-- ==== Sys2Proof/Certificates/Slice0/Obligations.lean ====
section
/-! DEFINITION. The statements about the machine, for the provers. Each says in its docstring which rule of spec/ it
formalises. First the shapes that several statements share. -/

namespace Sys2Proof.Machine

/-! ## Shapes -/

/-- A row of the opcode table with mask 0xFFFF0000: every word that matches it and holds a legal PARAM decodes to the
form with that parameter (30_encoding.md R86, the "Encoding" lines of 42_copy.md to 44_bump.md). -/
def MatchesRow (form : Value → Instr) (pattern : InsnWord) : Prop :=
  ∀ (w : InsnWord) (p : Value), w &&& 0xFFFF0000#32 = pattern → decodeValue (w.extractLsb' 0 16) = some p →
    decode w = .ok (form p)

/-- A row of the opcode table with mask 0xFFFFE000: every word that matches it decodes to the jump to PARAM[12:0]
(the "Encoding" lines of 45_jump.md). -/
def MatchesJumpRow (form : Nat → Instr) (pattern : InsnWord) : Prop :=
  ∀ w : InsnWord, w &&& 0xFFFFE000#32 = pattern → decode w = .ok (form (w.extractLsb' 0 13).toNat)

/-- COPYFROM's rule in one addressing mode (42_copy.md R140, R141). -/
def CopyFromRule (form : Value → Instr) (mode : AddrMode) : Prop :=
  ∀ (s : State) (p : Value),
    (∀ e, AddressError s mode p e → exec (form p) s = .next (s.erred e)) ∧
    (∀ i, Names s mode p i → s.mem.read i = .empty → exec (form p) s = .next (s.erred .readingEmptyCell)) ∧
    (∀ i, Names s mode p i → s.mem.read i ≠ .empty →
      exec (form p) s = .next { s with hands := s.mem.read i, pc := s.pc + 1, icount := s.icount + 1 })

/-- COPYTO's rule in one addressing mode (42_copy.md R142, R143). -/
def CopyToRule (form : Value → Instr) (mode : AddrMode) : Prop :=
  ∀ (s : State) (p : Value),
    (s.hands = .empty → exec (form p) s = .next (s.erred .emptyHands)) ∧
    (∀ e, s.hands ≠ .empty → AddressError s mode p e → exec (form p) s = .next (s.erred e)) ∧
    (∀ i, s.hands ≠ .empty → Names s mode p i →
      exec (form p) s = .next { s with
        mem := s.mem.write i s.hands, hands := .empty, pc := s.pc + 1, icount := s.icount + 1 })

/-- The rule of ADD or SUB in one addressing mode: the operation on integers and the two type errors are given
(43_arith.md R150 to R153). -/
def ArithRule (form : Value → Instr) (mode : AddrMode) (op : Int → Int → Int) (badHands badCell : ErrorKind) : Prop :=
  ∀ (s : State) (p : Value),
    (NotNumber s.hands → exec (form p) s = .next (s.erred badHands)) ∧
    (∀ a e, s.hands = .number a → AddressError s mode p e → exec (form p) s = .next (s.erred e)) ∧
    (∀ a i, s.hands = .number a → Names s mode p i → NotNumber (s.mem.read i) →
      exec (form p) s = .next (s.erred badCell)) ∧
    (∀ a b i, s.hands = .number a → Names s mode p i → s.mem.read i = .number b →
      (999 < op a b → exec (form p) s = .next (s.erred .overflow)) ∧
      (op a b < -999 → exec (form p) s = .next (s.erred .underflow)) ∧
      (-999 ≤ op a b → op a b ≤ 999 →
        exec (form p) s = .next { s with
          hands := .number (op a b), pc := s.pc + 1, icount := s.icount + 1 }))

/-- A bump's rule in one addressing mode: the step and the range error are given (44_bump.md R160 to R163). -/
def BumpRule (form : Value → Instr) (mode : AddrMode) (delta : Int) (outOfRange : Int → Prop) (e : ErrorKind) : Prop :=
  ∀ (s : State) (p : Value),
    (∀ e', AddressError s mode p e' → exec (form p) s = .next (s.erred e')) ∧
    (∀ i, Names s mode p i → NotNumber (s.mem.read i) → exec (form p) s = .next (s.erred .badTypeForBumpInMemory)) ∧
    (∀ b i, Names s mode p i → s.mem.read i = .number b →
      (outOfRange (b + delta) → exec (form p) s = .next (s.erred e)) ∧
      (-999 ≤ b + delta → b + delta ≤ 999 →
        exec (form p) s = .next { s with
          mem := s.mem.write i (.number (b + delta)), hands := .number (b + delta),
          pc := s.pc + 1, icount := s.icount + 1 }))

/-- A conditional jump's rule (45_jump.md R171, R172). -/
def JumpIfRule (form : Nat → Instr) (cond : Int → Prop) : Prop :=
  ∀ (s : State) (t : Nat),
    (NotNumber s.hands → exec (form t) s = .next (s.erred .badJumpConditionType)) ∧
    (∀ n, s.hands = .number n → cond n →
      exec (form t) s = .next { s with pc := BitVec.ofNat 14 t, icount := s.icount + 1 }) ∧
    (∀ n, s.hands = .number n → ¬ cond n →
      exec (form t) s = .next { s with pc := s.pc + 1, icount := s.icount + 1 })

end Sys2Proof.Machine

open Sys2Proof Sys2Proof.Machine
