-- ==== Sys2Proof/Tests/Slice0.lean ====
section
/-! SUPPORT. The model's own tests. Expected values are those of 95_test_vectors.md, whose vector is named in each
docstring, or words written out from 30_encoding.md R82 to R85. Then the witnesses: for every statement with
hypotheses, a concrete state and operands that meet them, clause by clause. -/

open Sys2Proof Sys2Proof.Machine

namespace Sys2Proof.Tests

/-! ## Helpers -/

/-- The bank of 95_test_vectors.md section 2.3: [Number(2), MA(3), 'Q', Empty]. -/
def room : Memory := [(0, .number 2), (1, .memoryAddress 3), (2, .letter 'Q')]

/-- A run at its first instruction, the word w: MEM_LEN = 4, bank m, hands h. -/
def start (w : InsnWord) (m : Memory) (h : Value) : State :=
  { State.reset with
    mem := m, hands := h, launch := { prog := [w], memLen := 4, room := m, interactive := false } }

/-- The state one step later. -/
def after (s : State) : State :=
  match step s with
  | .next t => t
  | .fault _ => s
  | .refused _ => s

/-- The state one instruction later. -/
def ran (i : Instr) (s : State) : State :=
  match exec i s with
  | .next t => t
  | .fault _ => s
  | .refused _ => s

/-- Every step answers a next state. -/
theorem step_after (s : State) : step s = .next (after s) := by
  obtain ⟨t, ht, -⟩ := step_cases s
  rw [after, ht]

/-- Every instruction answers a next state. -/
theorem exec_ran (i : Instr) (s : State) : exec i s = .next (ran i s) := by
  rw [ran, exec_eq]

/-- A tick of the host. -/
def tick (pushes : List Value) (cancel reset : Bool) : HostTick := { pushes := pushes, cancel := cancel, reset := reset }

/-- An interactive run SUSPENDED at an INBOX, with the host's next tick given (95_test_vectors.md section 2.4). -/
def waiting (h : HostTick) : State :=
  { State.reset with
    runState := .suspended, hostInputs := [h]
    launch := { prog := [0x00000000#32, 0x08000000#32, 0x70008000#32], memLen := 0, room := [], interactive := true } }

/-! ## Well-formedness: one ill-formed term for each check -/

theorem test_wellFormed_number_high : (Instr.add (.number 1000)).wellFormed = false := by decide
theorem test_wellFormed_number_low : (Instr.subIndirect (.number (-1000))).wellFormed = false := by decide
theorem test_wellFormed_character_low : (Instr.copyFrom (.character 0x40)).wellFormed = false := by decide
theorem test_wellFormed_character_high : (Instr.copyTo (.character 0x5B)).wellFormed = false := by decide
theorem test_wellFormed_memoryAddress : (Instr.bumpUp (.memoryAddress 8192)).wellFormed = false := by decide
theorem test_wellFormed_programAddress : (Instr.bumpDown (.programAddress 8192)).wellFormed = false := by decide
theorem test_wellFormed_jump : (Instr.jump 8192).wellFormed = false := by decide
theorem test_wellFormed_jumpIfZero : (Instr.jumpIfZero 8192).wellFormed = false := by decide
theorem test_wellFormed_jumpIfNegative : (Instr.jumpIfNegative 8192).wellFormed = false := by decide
###
* _WHAT YOU NEED TO DO_: Extract, please, the lines from the start of the entries above through the one with "def ArithRule (form", both included, reproducing each exactly and adding nothing.

* _TASK SOLUTION_:
-- ==== Sys2Proof/Certificates/Slice0/Obligations.lean ====
section
/-! DEFINITION. The statements about the machine, for the provers. Each says in its docstring which rule of spec/ it
formalises. First the shapes that several statements share. -/

namespace Sys2Proof.Machine

/-! ## Shapes -/

/-- A row of the opcode table with mask 0xFFFF0000: every word that matches it and holds a legal PARAM decodes to the
form with that parameter (30_encoding.md R86, the "Encoding" lines of 42_copy.md to 44_bump.md). -/
def MatchesRow (form : Value → Instr) (pattern : InsnWord) : Prop :=
  ∀ (w : InsnWord) (p : Value), w &&& 0xFFFF0000#32 = pattern → decodeValue (w.extractLsb' 0 16) = some p →
    decode w = .ok (form p)

/-- A row of the opcode table with mask 0xFFFFE000: every word that matches it decodes to the jump to PARAM[12:0]
(the "Encoding" lines of 45_jump.md). -/
def MatchesJumpRow (form : Nat → Instr) (pattern : InsnWord) : Prop :=
  ∀ w : InsnWord, w &&& 0xFFFFE000#32 = pattern → decode w = .ok (form (w.extractLsb' 0 13).toNat)

/-- COPYFROM's rule in one addressing mode (42_copy.md R140, R141). -/
def CopyFromRule (form : Value → Instr) (mode : AddrMode) : Prop :=
  ∀ (s : State) (p : Value),
    (∀ e, AddressError s mode p e → exec (form p) s = .next (s.erred e)) ∧
    (∀ i, Names s mode p i → s.mem.read i = .empty → exec (form p) s = .next (s.erred .readingEmptyCell)) ∧
    (∀ i, Names s mode p i → s.mem.read i ≠ .empty →
      exec (form p) s = .next { s with hands := s.mem.read i, pc := s.pc + 1, icount := s.icount + 1 })

/-- COPYTO's rule in one addressing mode (42_copy.md R142, R143). -/
def CopyToRule (form : Value → Instr) (mode : AddrMode) : Prop :=
  ∀ (s : State) (p : Value),
    (s.hands = .empty → exec (form p) s = .next (s.erred .emptyHands)) ∧
    (∀ e, s.hands ≠ .empty → AddressError s mode p e → exec (form p) s = .next (s.erred e)) ∧
    (∀ i, s.hands ≠ .empty → Names s mode p i →
      exec (form p) s = .next { s with
        mem := s.mem.write i s.hands, hands := .empty, pc := s.pc + 1, icount := s.icount + 1 })

/-- The rule of ADD or SUB in one addressing mode: the operation on integers and the two type errors are given
(43_arith.md R150 to R153). -/
def ArithRule (form : Value → Instr) (mode : AddrMode) (op : Int → Int → Int) (badHands badCell : ErrorKind) : Prop :=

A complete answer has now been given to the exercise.